If we keep it in the internal headers then we can re-name it however we like, whenever we like. 😄 Moving it to the public API would be okay if it returned the dict proxy object. However, it returns the actual dict, which complicates things (but doesn't necessarily rule it out). Doing so would require @Yhg1s to approve.

As to the complexity--when it comes to the static builtin types, giving the actual dict to C-API users would potentially expose us to future pain. For example, we may eventually statically initialize that dict, which means it must be treated as immutable.

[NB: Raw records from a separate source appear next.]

-- ==== Sys2Proof/Machine/Engine.lean ====
section
/-! DEFINITION. What the engines share: commands at their places, reads and writes of device memory and scratch, eyelet
additions, and the one unit of work of a command (16 R256 to R262; 17 R281; 14 R230 to R233; 26 R410 to R415). -/
namespace Sys2Proof.Machine

/-! ## Results that keep the state of a failed attempt -/

/-- A state with a value, or with the fault that was found. -/
abbrev Tried (α : Type) := State × Except FaultInfo α

/-- Go on where nothing failed. -/
def andThen {α β : Type} (r : Tried α) (f : State → α → Tried β) : Tried β :=
  match r with
  | (s, .error e) => (s, .error e)
  | (s, .ok a) => f s a

/-! ## Commands -/

def Chain.command (c : Chain) (place : Nat) : Option Command := c.commands.find? fun k => k.place = place
/-- Put a command back in its chain. -/
def State.setCommand (s : State) (id : ChainId) (k : Command) : State :=
  let c := s.chain id
  s.putChain { c with commands := c.commands.map fun m => if m.place = k.place then k else m }

/-- Fields of a parameter block: unsigned, and signed words. -/
def Command.field (k : Command) (off n : Nat) : Nat := Sys2Proof.Machine.field k.block off n
def Command.signedWord (k : Command) (off : Nat) : Int := signedOf 32 (k.field off 4)
/-- The eyelet bytes of a parameter block; 0 counts each unit as it lands (14 R230). -/
def Command.eyeletBytes (k : Command) : Nat := k.field 0x1C 4

/-- The engines that reach the LPDDR tier: the copy and the spill engines (15 R236). -/
def reachesLpddr (engine : Nat) : Bool := engine = 0 || engine = 5

/-! ## Device memory (17 R281; 19 R304; 25 R387) -/

/-- The pieces of a virtual range that lie in one 64 KiB page each: offset within the range, address and length. -/
def pagePieces (va n : Nat) : List (Nat × Nat × Nat) :=
  (List.range ((va + n + 65535) / 65536 - va / 65536)).map fun i =>
    let lo := max va (va / 65536 * 65536 + 65536 * i)
    let hi := min (va + n) (va / 65536 * 65536 + 65536 * (i + 1))
    (lo - va, lo, hi - lo)

/-- A translated piece of a range: its offset within the range, its leaf and its length. -/
abbrev Piece := Nat × Leaf × Nat

/-- Translate pieces one after another; the first fault stops. -/
def State.translatePieces (s : State) (a : Activation) (engine : Nat) (u : RecordUse) : List (Nat × Nat × Nat) → Tried (List Piece)
  | [] => (s, .ok [])
  | (off, va, n) :: rest => match checkAccess s a u va n (reachesLpddr engine) with
    | .error f => (s, .error f)
    | .ok l => andThen ((s.cacheLeaf a.entry.asid va l).translatePieces a engine u rest) fun s ps => (s, .ok ((off, l, n) :: ps))

/-- The undeclared access of a range: its address, kind and width (19 R304). -/
def undeclared (u : RecordUse) (va n : Nat) : FaultInfo :=
  { code := 0x23, flags := useFlags u, address := BitVec.ofNat 64 va, position := BitVec.ofNat 32 n }

/-- Check a device range of a command and translate it. -/
def State.engineReach (s : State) (a : Activation) (engine : Nat) (u : RecordUse) (va n : Nat) : Tried (List Piece) :=
  if recordsAllow a.records u va n then s.translatePieces a engine u (pagePieces va n)
  else (s, .error (undeclared u va n))

/-- The bytes of translated pieces, read at the LLC: a full-empty word gives its bits at once (15 R246). -/
def State.loadPieces (s : State) (a : Activation) (va : Nat) : List Piece → Tried (List Byte)
  | [] => (s, .ok [])
  | (off, l, n) :: rest => match (s.engineFlush a l.pa n false).llcRead l.pa n with
    | (s, none) => (s, .error { code := 0x26, address := BitVec.ofNat 64 (va + off) })
    | (s, some bs) => andThen (s.loadPieces a va rest) fun s more => (s, .ok (bs ++ more))

/-- Write bytes of an engine at the LLC; every tile cache drops what it holds of them. -/
def State.enginePut (s : State) (a : Activation) (l : Leaf) (bs : List Byte) : State :=
  let s := match s.activation a.colour with
    | some b => if b.isPair then s.putActivation (foldDigest b l.pa bs) else s
    | none => s
  let s := s.engineFlush a l.pa bs.length true
  let s := if l.fullEmpty && !s.isShadow a.colour then s.setFull l.pa bs.length true else s
  s.llcWrite a.entry.asid a.colour l.pa bs

/-- Before bytes are written over translated pieces the LLC is readied for all of them, so that an error that a write would meet leaves
every byte as it was (16 R262; 24 R375). -/
def State.settlePieces (s : State) (a : Activation) (va : Nat) (ps : List Piece) : Tried Unit :=
  let s := if s.isShadow a.colour then s
    else ps.foldl (fun s p => (s.engineFlush a p.2.1.pa p.2.2 true).settle a.entry.asid p.2.1.pa p.2.2) s
  match ps.find? fun p => s.retired p.2.1.pa with
  | some p => (s, .error (poisonedAt .write (va + p.1)))
  | none => (s, .ok ())

/-- Write bytes over translated pieces; a write whose frame is retired as it is made has a poisoned-frame fault (24 R375). -/
def State.putPieces (s : State) (a : Activation) (va : Nat) (bs : List Byte) : List Piece → Tried Unit
  | [] => (s, .ok ())
  | (off, l, n) :: ps =>
    let s := s.enginePut a l ((bs.drop off).take n)
    if s.retired l.pa then (s, .error (poisonedAt .write (va + off))) else s.putPieces a va bs ps
def State.storePieces (s : State) (a : Activation) (va : Nat) (bs : List Byte) (ps : List Piece) : Tried Unit :=
  andThen (s.settlePieces a va ps) fun s _ => s.putPieces a va bs ps

/-- Read a device range of a command. -/
def State.engineRead (s : State) (a : Activation) (engine va n : Nat) : Tried (List Byte) :=
  andThen (s.engineReach a engine .read va n) fun s ps => s.loadPieces a va ps

/-- Write a device range of a command. -/
def State.engineWrite (s : State) (a : Activation) (engine va : Nat) (bs : List Byte) : Tried Unit :=
  andThen (s.engineReach a engine .write va bs.length) fun s ps => s.storePieces a va bs ps

/-! ## Either side: device memory or scratch -/

def scratchFault (u : RecordUse) (off : Int) : FaultInfo :=
  { code := 0x22, flags := useFlags u, address := BitVec.ofInt 64 off }

/-- An address of a side as a number: device addresses have 64 bits, scratch offsets count from 0. -/
def deviceAddress (x : Int) : Nat := (x % (2 ^ 64 : Nat)).toNat

/-- Check and translate a range of a side; a scratch range has no pieces. -/
def State.sideReach (s : State) (a : Activation) (engine : Nat) (scratch : Bool) (u : RecordUse) (at_ : Int) (n : Nat) :
    Tried (List Piece) :=
  if scratch then
    if 0 ≤ at_ && s.scratchGood a at_.toNat n then (s, .ok []) else (s, .error (scratchFault u at_))
  else s.engineReach a engine u (deviceAddress at_) n

/-- Read a range of a side that has been checked. -/
def State.sideLoad (s : State) (a : Activation) (scratch : Bool) (at_ : Int) (n : Nat) (ps : List Piece) : Tried (List Byte) :=
  if scratch then (s, .ok (s.scratchBytes a at_.toNat n)) else s.loadPieces a (deviceAddress at_) ps

/-- Write a range of a side that has been checked. -/
def State.sideStore (s : State) (a : Activation) (scratch : Bool) (at_ : Int) (bs : List Byte) (ps : List Piece) :
    Tried Unit :=
  if scratch then (s.scratchWrite a at_.toNat bs, .ok ()) else s.storePieces a (deviceAddress at_) bs ps

/-- Read a range of a side. -/
def State.sideRead (s : State) (a : Activation) (engine : Nat) (scratch : Bool) (at_ : Int) (n : Nat) : Tried (List Byte) :=
  andThen (s.sideReach a engine scratch .read at_ n) fun s ps => s.sideLoad a scratch at_ n ps

/-! ## Eyelet additions of a command (16 R252, R258; 19 R303) -/

/-- Issue the addition that a command owes its eyelet, or stop its chain on the fault of the eyelet's address. -/
def State.issueOwed (s : State) (c : ChainId) (place : Nat) : State :=
  match (s.chain c).command place with
  | none => s
  | some k =>
    let va := k.record.eyelet.toNat
    if k.owed = 0 then s
    else if va = 0 then s.setCommand c { k with owed := 0 }
    else match s.activation k.colour with
      | none => s
      | some a =>
        if va % 16 ≠ 0 then s.stopChain c place { code := 0x21, flags := 16, address := BitVec.ofNat 64 va }
        else match checkAccess s a .atomic va 16 (reachesLpddr c.engine) with
          | .error f => s.stopChain c place f
          | .ok l => ((s.cacheLeaf a.entry.asid va l).setCommand c { k with owed := 0 }).addAddition
              { address := l.pa, va := va, n := k.owed, asid := a.entry.asid, colour := a.colour, adder := .engine c place }

/-- An addition of a command is on its way. -/
def State.adding (s : State) (c : ChainId) (place : Nat) : Bool :=
  s.memory.additions.any fun d => d.2.adder = .engine c place

/-! ## One unit of work (14 R228; 16 R262; 26 R411, R412) -/

/-- A mismatch in a tile's engine. -/
def State.engineMismatch (s : State) (c : ChainId) (k : Command) : State :=
  s.tileMismatch c.tile 3 k.colour c.engine k.attempt

/-- A bank of a region switches: what reaches its scratch waits (15 R238). -/
def State.switching (s : State) (a : Activation) : Bool := a.memTiles.any fun t => !(s.tile t).switching.isEmpty

/-- An activation whose commands at a die's spill engine go on: pre-emption does not pause them (18 R300). -/
def Activation.mayServe (a : Activation) : Bool :=
  (a.phase = .running || a.phase = .finishing) && !a.cancelled &&
  (match a.late with
   | some l => !l.delivered
   | none => true)

/-- The engines without rows: a command that one of them runs goes on to its end (18 R298, R300). -/
def hasRows (engine : Nat) : Bool := engine = 0 || engine = 4
/-- An activation whose running commands on engines without rows go on: a hold starts nothing, and what runs ends (25 R382). -/
def Activation.mayEnd (a : Activation) : Bool := a.phase = .running || a.phase = .finishing
/-- An activation whose second attempts go on: a pre-emption and a cancel wait for them, a kill does not (26 R411). -/
def Activation.mayRetry (a : Activation) : Bool := a.mayEnd && !a.discards true
/-- A second attempt of a colour's row is under way. -/
def State.rowRetried (s : State) (colour : Nat) : Bool :=
  s.chains.any fun c => !c.stopped && c.commands.any fun k => k.colour = colour && k.phase = .running && k.attempt ≠ 0
/-- A second attempt of a combination of a colour's collective command is under way. -/
def State.combineRetried (s : State) (colour : Nat) : Bool :=
  s.links.any fun l => l.2.held.isNone && (l.2.commands.head?.map fun k => k.colour = colour && k.attempt ≠ 0).getD false
/-- A second attempt of a colour's engine or link region is under way. -/
def State.workRetried (s : State) (colour : Nat) : Bool := s.rowRetried colour || s.combineRetried colour
/-- A command of a colour runs on an engine without rows. -/
def State.rowlessRuns (s : State) (colour : Nat) : Bool :=
  s.chains.any fun c => !hasRows c.id.engine && !c.stopped && c.commands.any fun k => k.colour = colour && k.phase = .running

/-- The command at a place of a chain that works, with its activation. -/
def State.working (s : State) (c : ChainId) (place : Nat) : Option (Activation × Command) :=
  match s.chains.find? fun x => x.id = c with
  | none => none
  | some x => match x.command place with
    | none => none
    | some k => match s.activation k.colour with
      | none => none
      | some a =>
        let may := (if hasRows c.engine then s.mayStart a else a.mayEnd) || (k.attempt ≠ 0 && a.mayRetry)
        if x.stopped || k.phase ≠ .running || !may then none else some (a, k)

/-- Do one unit of a command's work: the command goes on with what it owes, or stops its chain. A first mismatch forms the
unit again, a second one kills the activation. A cancelled activation's command adds no eyelet bytes (18 R298). -/
def onCommand (c : ChainId) (place : Nat) (s : State) (is_ : CommandRecord → Bool)
    (work : State → Activation → Command → Tried Command) : Result :=
  match s.working c place with
  | none => .fault .notEnabled
  | some (a, k) =>
    if is_ k.record = false || s.switching a then .fault .notEnabled
    else if c.engine ≠ 5 && s.upsets.contains (.engineFiring c) then
      let s := { s with upsets := s.upsets.erase (.engineFiring c) }
      let s := s.engineMismatch c k
      .next (if k.attempt = 0 then s.setCommand c { k with attempt := 1 } else s.killByColour k.colour)
    else match work s a k with
      | (s, .error i) => .next (s.stopChain c place i)
      | (s, .ok k) =>
        if a.cancelled then .next (s.setCommand c { k with attempt := 0, owed := 0 })
        else .next ((s.setCommand c { k with attempt := 0 }).issueOwed c place)

/-- The command after a row of `bytes` destination bytes, the last of `rows` or not (14 R230). -/
def Command.rowDone (k : Command) (rows bytes : Nat) : Command := { k with
  row := k.row + 1,
  owed := if k.eyeletBytes = 0 then k.owed + bytes else k.owed,
  phase := if rows ≤ k.row + 1 then .moved else k.phase }

/-- A fault of a command's row, block or chunk. -/
def atRow (row : Nat) (i : FaultInfo) : FaultInfo := { i with position := BitVec.ofNat 32 row }
def onRow {α : Type} (row : Nat) (r : Tried α) : Tried α :=
  match r with
  | (s, .error i) => (s, .error (atRow row i))
  | r => r

end Sys2Proof.Machine
end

It's unclear what the actual impact would really be though, so it doesn't seem like a simple answer is reachable quickly. 😞

The safest bet would be to leave the getter function in the internal C-API for 3.12, possibly dropping the leading underscore.

@ronaldoussoren
Copy link
Contributor

Leaving the function in the internal API leaves me in the position that I have to use a private API to do something that used to be part of the (implicit) public API, just one small step removed from having to resort to poking in internals when someone notices that the API is not used by stdlib extension modules and removes the export for the symbol (e.g. visibility=hidden).

BTW. Returning a dict proxy from a public API for this wouldn't work for me, both because of the refcounting implications mention in an earlier comment and because AFAIK the PyDict_ API doesn't work on a mapping proxy. Both could be worked around, but would require significant changes to code that has been stable for a long time.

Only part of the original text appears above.